Le indagini scattate ad aprile 2018

I carabinieri hanno accertato l’esistenza di falsi documenti su stati di famiglia e dichiarazioni di ospitalità con cui organizzare l’ingresso di altri stranieri sulla base di finti ricongiungimenti familiari. E l’avvocato indagato aveva un ruolo chiave secondo gli investigatori nelle pratiche per ottenere i permessi di soggiorno. Grazie alle indagini, scattate nell’aprile dello scorso anno e che si sono sviluppate anche in altre regioni, i carabinieri hanno smantellato un vero e proprio “tour operator” per il traffico di clandestini. Un uomo originario del Bangladesh ha raccontato agli inquirenti che la sorella era stata picchiata dal marito perché si rifiutava di falsificare un certificato di matrimonio e altri documenti per far arrivare in Italia due minori spacciandoli per loro figli. Gli immigrati irregolari venivano ospitati in appartamenti del Piemonte, della Liguria e della Lombardia e il gruppo si occupava dell’espatrio verso la Francia e il Nord Europa.
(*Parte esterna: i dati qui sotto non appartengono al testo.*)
/-- The terms of the influence peers with a condition (R128). -/
theorem peerTerms_eq (s : State) (c : Condition) (term : Peer → Nat)
    (hterm : ∀ p, term p = p.amount.getD 0 * (s.params.nat 41 - span s p.chainage) / (2 * s.params.nat 41)) :
    s.peerTerms c = ((s.peers.filter fun p => decide ((s.timer.tally + 65536 - p.lastHeard) % 65536 ≤ 2 ∧
      span s p.chainage ≤ s.params.nat 41 ∧ p.condition = c)).map term).sum := by
  have hfun : term = fun p => p.term s.params := funext fun p => hterm p
  rw [State.peerTerms, State.influencePeers, List.filter_filter, hfun]
  refine congrArg (fun l => (List.map (fun p : Peer => p.term s.params) l).sum) (List.filter_congr fun p _ => ?_)
  rw [← Bool.decide_and]
  exact decide_eq_decide.mpr ⟨fun ⟨hc, hfresh, hspan⟩ => ⟨hfresh, hspan, hc⟩, fun ⟨hfresh, hspan, hc⟩ => ⟨hc, hfresh, hspan⟩⟩

/-- The change before its clamps (R130). -/
theorem rawDelta_eq {ps : Params} {e raw : Int}
    (h : if |e| ≤ ps.value 36 then raw = 0 else Rounded (e * ps.value 35) 16 raw) : ps.rawDelta e = raw := by
  have habs : ((e.natAbs : Int) ≤ ps.deadband) = (|e| ≤ ps.value 36) := by rw [Int.abs_eq_natAbs]; rfl
  simp only [Params.rawDelta, habs]
  split_ifs at h ⊢
  · exact h.symm
  · exact roundDiv_eq_of_rounded (by decide) h

/-- The change after the slew limit and VLIMIT (R130, R131). -/
theorem delta_eq {depth raw change : Int} {vlimit : Bool} (hraw : s.params.rawDelta (s.goal - depth) = raw)
    (hslew : 0 ≤ s.params.value 37) (hvlimit : vlimit = decide (0 < s.drive.backoff))
    (hchange : change = if vlimit = true then min 0 (max (-s.params.value 37) (min (s.params.value 37) raw))
      else max (-s.params.value 37) (min (s.params.value 37) raw)) : s.delta depth = change := by
  have hclamp : clamp (-s.params.value 37) (s.params.value 37) raw = max (-s.params.value 37) (min (s.params.value 37) raw) :=
    clamp_eq (by omega) raw
  rw [State.delta, hraw, hchange, hvlimit]
  simp only [decide_eq_true_eq, Params.slew, hclamp, min_comm]

/-- The goal within its bounds (R129). -/
theorem goal_eq {goal : Int} {assist relief : Nat} (hassist : s.peerTerms .short = assist)
    (hrelief : s.peerTerms .excess = relief) (hbounds : s.params.value 33 ≤ s.params.value 34)
    (hgoal : goal = max (s.params.value 33) (min (s.params.value 34)
      (s.params.value 32 + min (assist : Int) (s.params.value 42) - min (relief : Int) (s.params.value 43)))) : s.goal = goal := by
  rw [State.goal, hassist, hrelief, hgoal]
  exact clamp_eq hbounds _

/-- No reason of R122 applies to a reading with the drive on, its pair run to its end, every influence peer in step and its spread within
the limit. -/
theorem holdReasonOf_of_valid {r : Reduction} (hon : s.reg.driveAtOnRef = true) (hdrive : s.drive.state = .on)
    (hran : r.abandoned = false) (hplan : s.timer.plan = .steady)
    (hpeers : ∀ p ∈ s.peers, (s.timer.tally + 65536 - p.lastHeard) % 65536 ≤ 2 → span s p.chainage ≤ s.params.nat 41 →
      SynchronizedPeer s p ∧ p.plan = .steady) (hspread : r.spread ≤ s.params.value 14) (hfull : r.short = false) :
    s.holdReasonOf r = none := by
  have hstep : ¬ ∃ p ∈ s.peers, (s.timer.tally + 65536 - p.lastHeard) % 65536 ≤ 2 ∧
      span s p.chainage ≤ s.params.nat 41 ∧ (¬ SynchronizedPeer s p ∨ p.plan ≠ s.timer.plan) := by
    rintro ⟨p, hmem, hfresh, hspan, hbad⟩
    obtain ⟨hsync, hsteady⟩ := hpeers p hmem hfresh hspan
    exact hbad.elim (fun h => h hsync) fun h => h (hsteady.trans hplan.symm)
  rw [holdReasonOf_eq, if_neg (by simp [hon, hdrive]), if_neg (by simp [hran]), if_neg (by simp [hplan]), if_neg hstep,
    if_neg (by simp [hfull, hspread])]

end ValidReadings

/-- Settles O30: the goal, the change and the setpoint one after another, and the four blocks that a reading changes. -/
theorem validReading : Obligations.ValidReading := by
  intro s r e depth goal raw change iNew assist relief code fixed vlimit term cond amount hrecords hon hdrive hran hplan hpeers
    hspread hfull heOff hdepth hfixed hvlimit hterm hassist hrelief hbounds hslew hsetpoints hgoal hraw hchange hiNew hscale
    hiNewLow hiNewHigh hcodeLow hcodeHigh hjudged
  have hhold := holdReasonOf_of_valid hon hdrive hran hplan hpeers hspread hfull
  have hgoalEq : s.goal = goal :=
    goal_eq ((peerTerms_eq s .short term hterm).trans hassist.symm) ((peerTerms_eq s .excess term hterm).trans hrelief.symm)
      hbounds hgoal
  have hdelta : s.delta depth = change := delta_eq (by rw [hgoalEq]; exact rawDelta_eq hraw) hslew hvlimit hchange
  have hmode : s.params.fixedMode = fixed := hfixed.symm
  have hafter : s.setpointAfter depth = iNew := by
    rw [State.setpointAfter, hmode, hiNew, State.newSetpoint, hdelta]
    exact if_congr Iff.rfl rfl (clamp_eq hsetpoints _)
  have hfs : (s.params.nat 21 : Int) = s.params.value 21 := Int.toNat_of_nonneg (by
    have : 0 < (s.params.value 21).toNat := hscale
    omega)
  have hcode : s.params.codeOf iNew = code := by
    rw [hfs] at hiNewHigh hcodeLow hcodeHigh
    exact Params.codeOf_eq (by omega) hiNewHigh hcodeLow hcodeHigh
  have hjudge : s.params.judge depth iNew (decide s.drive.vlimit) = (cond, amount) := by
    have hv : decide s.drive.vlimit = vlimit := hvlimit.symm
    rw [Params.judge, hv, hmode, hjudged]
    rfl
  have hread : s.regRead r =
      { s.reg with
        iSet := iNew
        code := if fixed = true then s.reg.code else code
        condition := cond
        amount := amount
        holdReason := none
        holdCount := 0
        lastDepth := some depth } := by
    rw [regRead_of_valid s r hhold, heOff, Option.getD_some, ← hdepth, State.regAfterValid, hafter, hjudge, hcode, hmode]
  have hport : s.portRead r = s.port := portRead_of_valid s r hhold
  have hnotOn : decide s.driveNotOn = false := by
    simp [State.driveNotOn, hon, hdrive]
  refine ⟨s.readingRecord r, _, rfl, ?_, ?_⟩
  · rw [State.readingRecord, State.recordOf, syncInfluence_eq, hread, hnotOn, heOff, hran, hfull, hvlimit]
    rfl
  · rw [State.regulate_eq, hread, hport, recordJoined_eq, Records.join_eq hrecords.2.1, Drive.takeCode_eq, hmode]
    cases fixed <;> rfl

end Sys2Proof.Machine

/-! # Window pairs (O11 to O13)

What a window event does to the slot in progress, what taking a bank does to the banks, and the pair of a plan at a line time.
-/

namespace Sys2Proof.Machine

open Sys2Proof.Safety

/-! ### The slot of the tick (R21, log 11) -/

section WindowChange

variable (s : State)

/-- The tags of a slot that starts as slot 0 of the window state. -/
def State.firstTag : Tag := (s.setAcq { s.acq with seq := 0 }).slotTag

theorem slotStartsNow_iff : s.slotStartsNow ↔ SlotStarts s := by
  rw [State.slotStartsNow, SlotStarts, Option.isSome_iff_ne_none]

variable {s}
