-- ==== Sys2Proof/Machine/Assembler.lean ====
section
/-! DEFINITION. ASM, the frame assembler (40_assembler.md): the ten cases of RXBYTE, RXBYTE itself, the hand-over of a
completed frame, ASM_RESET, and FRAME, a whole frame received (R144). -/

namespace Sys2Proof.Machine

/-! ### The pseudocode of the cases (R131 to R140) -/

/-- RXB.DROP (R140): nothing but the note. -/
def State.rxDrop (s : State) : State := s.note .byteDropped

/-- RXB.RESYNC (R133): *clear*, then as if the delimiter had come. -/
def State.rxResync (s : State) : State :=
  let t := s.clear
  { t with asm := { t.asm with st := .lengthHigh } }.note .frameAbandoned

/-- RXB.START (R132). -/
def State.rxStart (s : State) : State := { s with asm := { s.asm with st := .lengthHigh } }

/-- RXB.SKIP (R131): nothing; `asm.t_prev` is RXBYTE's own (R130). -/
def State.rxSkip (s : State) : State := s

/-- RXB.LENHI_OK (R134). -/
def State.rxLenhiOk (s : State) : State := { s with asm := { s.asm with st := .lengthLow } }

/-- RXB.LENHI_BAD (R135). -/
def State.rxLenhiBad (s : State) : State := s.clear.note .badLength

/-- RXB.LENLO (R136): the buffer is not cleared. -/
def State.rxLenlo (s : State) (b : Byte) : State :=
  { s with asm := { s.asm with st := .payload, len := b, cnt := 0, csum := Config.csumBase } }

/-- RXB.DATA (R137): stored at the next index, subtracted from the running checksum modulo 256. -/
def State.rxData (s : State) (b : Byte) : State :=
  { s with asm := { s.asm with buf := s.asm.buf.write s.asm.cnt.toNat b, csum := s.asm.csum - b, cnt := s.asm.cnt + 1 } }

/-- RXB.CSUM_OK (R138). -/
def State.rxCsumOk (s : State) : State := { s with asm := { s.asm with st := .complete } }

/-- RXB.CSUM_BAD (R139). -/
def State.rxCsumBad (s : State) : State := s.clear.note .badChecksum

/-- The case a row names. -/
def State.rxRow (s : State) (b : Byte) : RxbRow → State
  | .drop => s.rxDrop
  | .resync => s.rxResync
  | .start => s.rxStart
  | .skip => s.rxSkip
  | .lenhiOk => s.rxLenhiOk
  | .lenhiBad => s.rxLenhiBad
  | .lenlo => s.rxLenlo b
  | .data => s.rxData b
  | .csumOk => s.rxCsumOk
  | .csumBad => s.rxCsumBad

/-! ### The hand-over and RXBYTE -/

/-- ROUTE_AND_CLEAR (R141): the router takes the exposed Frame, then *clear*. -/
def State.routeAndClear (s : State) : State := (s.route s.frame).clear

/-- The end of an RXBYTE whose case was not RXB.DROP (R130): the time is recorded, and a completed frame is routed
when RTR is attached. -/
def State.finishRx (s : State) : State :=
  let t := { s with asm := { s.asm with tPrev := s.now } }
  if t.asm.st = .complete && t.par.rtrAttached then t.routeAndClear else t

/-- RXBYTE(b) (R130). -/
def State.receive (s : State) (b : Byte) : State :=
  if s.selectRxb b = .drop then s.rxDrop
  else (s.rxRow b (s.selectRxb b)).finishRx

/-- A row as an instruction of its own (log 6): performed when R98 selects it for this byte. -/
def State.rowCase (s : State) (row : RxbRow) (b : Byte) (t : State) : Answer :=
  if s.selectRxb b = row then .next t else .refused (.rowNotSelected row)

/-! ### The meanings -/

/-- RXBYTE (R130): never fails, never stalls. -/
def execRxbyte (b : Byte) (s : State) : Answer := .next (s.quiet.receive b)

/-- RXB.DROP (R140). -/
def execRxbDrop (b : Byte) (s : State) : Answer := s.rowCase .drop b s.quiet.rxDrop

/-- RXB.RESYNC (R133). -/
def execRxbResync (s : State) : Answer := s.rowCase .resync Config.delim s.quiet.rxResync

/-- RXB.START (R132). -/
def execRxbStart (s : State) : Answer := s.rowCase .start Config.delim s.quiet.rxStart

/-- RXB.SKIP (R131). -/
def execRxbSkip (b : Byte) (s : State) : Answer := s.rowCase .skip b s.quiet.rxSkip

/-- RXB.LENHI_OK (R134). -/
def execRxbLenhiOk (s : State) : Answer := s.rowCase .lenhiOk 0 s.quiet.rxLenhiOk

/-- RXB.LENHI_BAD (R135). -/
def execRxbLenhiBad (b : Byte) (s : State) : Answer := s.rowCase .lenhiBad b s.quiet.rxLenhiBad

/-- RXB.LENLO (R136). -/
def execRxbLenlo (b : Byte) (s : State) : Answer := s.rowCase .lenlo b (s.quiet.rxLenlo b)

/-- RXB.DATA (R137). -/
def execRxbData (b : Byte) (s : State) : Answer := s.rowCase .data b (s.quiet.rxData b)

/-- RXB.CSUM_OK (R138). -/
def execRxbCsumOk (b : Byte) (s : State) : Answer := s.rowCase .csumOk b s.quiet.rxCsumOk

/-- RXB.CSUM_BAD (R139). -/
def execRxbCsumBad (b : Byte) (s : State) : Answer := s.rowCase .csumBad b s.quiet.rxCsumBad

/-- ROUTE_AND_CLEAR (R141): a step of XFA as a whole, on a completed frame (log 6). -/
def execRouteAndClear (s : State) : Answer :=
  if s.asm.st = .complete && s.par.rtrAttached then .next s.quiet.routeAndClear
  else .refused .routeNotSelected

/-- ASM_RESET (R142). -/
def execAsmReset (s : State) : Answer := .next (s.quiet.clear.answer true none)

/-- FRAME (R90) received: its `n + 4` bytes, one RXBYTE each, all with the same `now` (R144, R112; log 7). -/
def execFrame (region : List Byte) (s : State) : Answer :=
  .next ((serialize region).foldl State.receive s.quiet)

end Sys2Proof.Machine
end

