/-- SEND_SYNC (R190): the slot gets `Sync(k)`, waiter `k` is armed with the ID and the time, the frame is sent. -/
def Obligations.SendSyncArmsWaiter : Prop :=
  ∀ (s : State) (ty : Byte) (body : List Byte) (k : Byte) (x : Waiter), body.length ≤ 252 →
    inBand s.par s.dsp.nextId.toNat → s.dsp.w[k.toNat]? = some x → x.waiting = false →
    ∃ t, exec (.sendSync ty body k) s = .next t ∧
      t.dsp.tbl[s.dsp.nextId.toNat]? = some ⟨true, .sync k⟩ ∧
      (∀ i : Nat, i ≠ s.dsp.nextId.toNat → t.dsp.tbl[i]? = s.dsp.tbl[i]?) ∧
      t.dsp.nextId = (if s.dsp.nextId = 9 then s.par.idBand.lo else s.dsp.nextId + 1) ∧
      t.dsp.w[k.toNat]? = some ⟨true, s.dsp.nextId, s.now⟩ ∧
      (∀ j : Nat, j ≠ k.toNat → t.dsp.w[j]? = s.dsp.w[j]?) ∧
      t.asm = s.asm ∧ t.sub = s.sub ∧ t.draws = s.draws ∧ KeepsInputs s t ∧
      t.out = ⟨s.out.tx ++ txFrame ([ty, s.dsp.nextId] ++ body), [], some ⟨true, some s.dsp.nextId⟩, []⟩

/-- Refusal (R176): an over-long body in any send, and in SEND_SYNC `k ≥ N_SYNC` or a busy waiter, changes no state, sends
nothing, and `res_ok = 0`. -/
def Obligations.RefusedSendsChangeNothing : Prop :=
  ∀ (s : State) (ty k : Byte) (body : List Byte) (cb : Option Byte),
    (252 < body.length →
      ∀ i ∈ [Instr.sendFf ty body, .sendAsync ty body cb, .sendAt body cb, .sendRemoteAt body cb, .sendData body cb,
             .sendSync ty body k],
        exec i s = .next { s with out := s.outAfter [] (some ⟨false, none⟩) [.refused] }) ∧
    (s.dsp.w.length ≤ k.toNat ∨ (∃ x, s.dsp.w[k.toNat]? = some x ∧ x.waiting = true) →
      exec (.sendSync ty body k) s = .next { s with out := s.outAfter [] (some ⟨false, none⟩) [.refused] })

/-- SYNC_EXPIRE (R192): enabled exactly when the waiter waits and at least 500 ticks have elapsed; it then releases the waiter
with SYNC_NOFRAME and leaves the table alone. When it is not enabled the model refuses it (log 19). That the released waiter's
`id` and `t_start` keep their values is the model's reading of the pseudocode (log 20): U3 leaves them any value. -/
def Obligations.SyncExpireReleasesWaiter : Prop :=
  ∀ (s : State) (k : Byte),
    (∀ x, s.dsp.w[k.toNat]? = some x → x.waiting = true → 500 ≤ (s.now - x.tStart).toNat →
      exec (.syncExpire k) s = .next { s with
        dsp := { s.dsp with w := s.dsp.w.set k.toNat { x with waiting := false } }
        out := s.outAfter [.syncNoframe k] none [.sendTimeout] }) ∧
    ((∀ x, s.dsp.w[k.toNat]? = some x → x.waiting = false ∨ (s.now - x.tStart).toNat < 500) →
      exec (.syncExpire k) s = .refused (.expireNotEnabled k))

/-- A response and an expiry for one waiter are never both delivered (R73 (c), R194): whichever instruction emits SYNC_DONE or
SYNC_NOFRAME for a waiter finds it waiting and leaves it not waiting, and SYNC_NOFRAME never comes before 500 ticks. -/
def Obligations.WaiterReleasedOnce : Prop :=
  ∀ (i : Instr) (s t : State) (k : Byte), exec i s = .next t →
    ((∃ f, Event.syncDone k f ∈ t.out.events) ∨ Event.syncNoframe k ∈ t.out.events) →
    ∃ x y, s.dsp.w[k.toNat]? = some x ∧ x.waiting = true ∧ t.dsp.w[k.toNat]? = some y ∧ y.waiting = false ∧
      (Event.syncNoframe k ∈ t.out.events → 500 ≤ (s.now - x.tStart).toNat)

/-- The outcome law of the synchronous send (R194) under weak fairness (R248): in an execution that is weakly fair, a waiting
waiter keeps waiting, with no event for it, up to an operation that emits exactly one event for it, SYNC_DONE or, if and only if
it is SYNC_EXPIRE, SYNC_NOFRAME, and releases it. Premises: no RESET comes (R271), and from some instant on, while it waits, 500
ticks have elapsed (R283 (b), U24). -/
def Obligations.FairRunReleasesWaiter : Prop :=
  ∀ (ρ : Run) (n due : Nat) (k : Byte) (x : Waiter), ρ.Legal → ρ.WeaklyFair →
    (ρ.state n).dsp.w[k.toNat]? = some x → x.waiting = true →
    (∀ m, n ≤ m → ρ.done m ≠ some .reset) →
    (∀ m, due ≤ m → (ρ.state m).dsp.w[k.toNat]? = some x → 500 ≤ (ρ.clock m - x.tStart).toNat) →
    ∃ m, n ≤ m ∧
      (∀ j, n ≤ j → j ≤ m → (ρ.state j).dsp.w[k.toNat]? = some x) ∧
      (∀ j, n ≤ j → j < m → (ρ.state (j + 1)).releasesOf k = []) ∧
      (∃ e, (ρ.state (m + 1)).releasesOf k = [e] ∧
        (e = .syncNoframe k ↔ ρ.done m = some (.syncExpire k)) ∧
        (e = .syncNoframe k → 500 ≤ (ρ.clock m - x.tStart).toNat)) ∧
      ∃ y, (ρ.state (m + 1)).dsp.w[k.toNat]? = some y ∧ y.waiting = false

/-- Only SEND_SYNC arms a waiter, and no instruction but RESET disarms one without emitting its event (R190 to R192, R271). -/
def Obligations.WaitersArmedAndReleasedOnlyByRule : Prop :=
  ∀ (i : Instr) (s t : State) (j : Nat) (x y : Waiter), exec i s = .next t →
    s.dsp.w[j]? = some x → t.dsp.w[j]? = some y → j < 256 →
    (x.waiting = false → y.waiting = true → ∃ ty body, i = .sendSync ty body (BitVec.ofNat 8 j)) ∧
    (x.waiting = true → y.waiting = false → i ≠ .reset →
      (∃ f, Event.syncDone (BitVec.ofNat 8 j) f ∈ t.out.events) ∨ Event.syncNoframe (BitVec.ofNat 8 j) ∈ t.out.events)

/-- A slot becomes occupied only by a correlated send, at the ID of the counter; it changes only by such a send, by RESET or in
routing a frame, which can only empty it (R31, R38, R173, R214). -/
def Obligations.TableWrittenOnlyByRule : Prop :=
  ∀ (i : Instr) (s t : State) (j : Nat) (h : j < 10), exec i s = .next t → t.dsp.tbl[j] ≠ s.dsp.tbl[j] →
    (i.isCorrelated = true ∧ j = s.dsp.nextId.toNat ∧ t.dsp.tbl[j].occupied = true) ∨
    ((i.mayRoute = true ∨ i = .reset) ∧ t.dsp.tbl[j] = ⟨false, .none⟩)

/-! ### RTR -/

/-- A response that is too short for an ID, or whose ID is 10 or more or finds a free slot, changes no state and emits
nothing (R214, R217), for AT and Remote AT responses alike (R216). -/
def Obligations.UncorrelatedResponseDropped : Prop :=
  ∀ (s : State) (f : Frame), s.exposed = some f → s.par.rtrAttached = true →
    ∀ p ∈ [(Instr.rtAtResp, RtClass.atResp), (.rtRemoteAtResp, .remoteAtResp)], rtClass s.par.codes f.region = p.2 →
      (f.region.length < 2 → exec p.1 s = .next { s with out := s.outAfter [] none [.shortFrame] }) ∧
      (∀ id, f.region[1]? = some id →
        (10 ≤ id.toNat ∨ ∃ x, s.dsp.tbl[id.toNat]? = some x ∧ x.occupied = false) →
        exec p.1 s = .next { s with out := s.outAfter [] none [.correlationMiss] })

/-- A response that finds its slot (R213, R214, R215, R216, R191): the callback is delivered once, a live waiter is released,
a stale one absorbs the frame; then the slot is emptied unless the response's command field is the discovery command; every
other slot and all other state are as before. That the released waiter's `id` and `t_start` keep their values is the model's
reading of the pseudocode (log 20): U3 leaves them any value. -/
def Obligations.CorrelatedResponseDelivered : Prop :=
  ∀ (s : State) (f : Frame), s.exposed = some f → s.par.rtrAttached = true →
    ∀ p ∈ [(Instr.rtAtResp, RtClass.atResp), (.rtRemoteAtResp, .remoteAtResp)], rtClass s.par.codes f.region = p.2 →
      ∀ (id : Byte) (cb : Cb), f.region[1]? = some id → s.dsp.tbl[id.toNat]? = some ⟨true, cb⟩ →
        ∃ t, exec p.1 s = .next t ∧
          (∀ x, cb = .tag x → t.out = s.outAfter [.resp x id f] none [] ∧ t.dsp.w = s.dsp.w) ∧
          (cb = .none → t.out = s.outAfter [] none [] ∧ t.dsp.w = s.dsp.w) ∧
          (∀ k x, cb = .sync k → s.dsp.w[k.toNat]? = some x →
            (x.waiting = true ∧ x.id = id →
              t.out = s.outAfter [.syncDone k f] none [] ∧
              t.dsp.w = s.dsp.w.set k.toNat { x with waiting := false }) ∧
            (¬(x.waiting = true ∧ x.id = id) → t.out = s.outAfter [] none [] ∧ t.dsp.w = s.dsp.w)) ∧
          ((4 ≤ f.region.length ∧ f.region[2]? = some s.par.codes.disc0 ∧ f.region[3]? = some s.par.codes.disc1 →
              t.dsp.tbl = s.dsp.tbl) ∧
            (¬(4 ≤ f.region.length ∧ f.region[2]? = some s.par.codes.disc0 ∧ f.region[3]? = some s.par.codes.disc1) →
              t.dsp.tbl[id.toNat]? = some ⟨false, .none⟩ ∧
              ∀ j : Nat, j ≠ id.toNat → t.dsp.tbl[j]? = s.dsp.tbl[j]?)) ∧
          t.dsp.nextId = s.dsp.nextId ∧ t.asm = s.asm ∧ t.sub = s.sub ∧ t.draws = s.draws ∧ KeepsInputs s t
“Viaggi dai mille agli 8 mila euro”

“Si parla di decine di viaggi al mese pagati tra i 400 e gli 8 mila euro“, dice il comandante del Reparto Operativo Giuliano Gerbo. Gli stranieri raggiungevano l’Italia transitando da Abu Dhabi e Malta, in un viaggio che costava tra i mille e i 2 mila euro. I prezzi salivano (fino a 8 mila euro) per chi voleva raggiungere il nord Europa. “Durante le conversazioni i clandestini vengono definiti ‘roba’“, ha spiegato il comandante provinciale dei carabinieri, Francesco Rizzo. “Stamattina abbiamo perquisito lo studio dell’avvocato e trovato centinaia di documenti di stranieri che hanno effettuato il viaggio. E’ stato trovato anche uno strumento elettronico che permette la clonazione delle carte di credito”.

Le accuse

L’accusa avanzata dalla procura è di favoreggiamento dell’immigrazione clandestina con l’aggravante della transnazionalità. L’avvocato, in particolare, dovrà rispondere di favoreggiamento per la permanenza illegale sul territorio nazionale.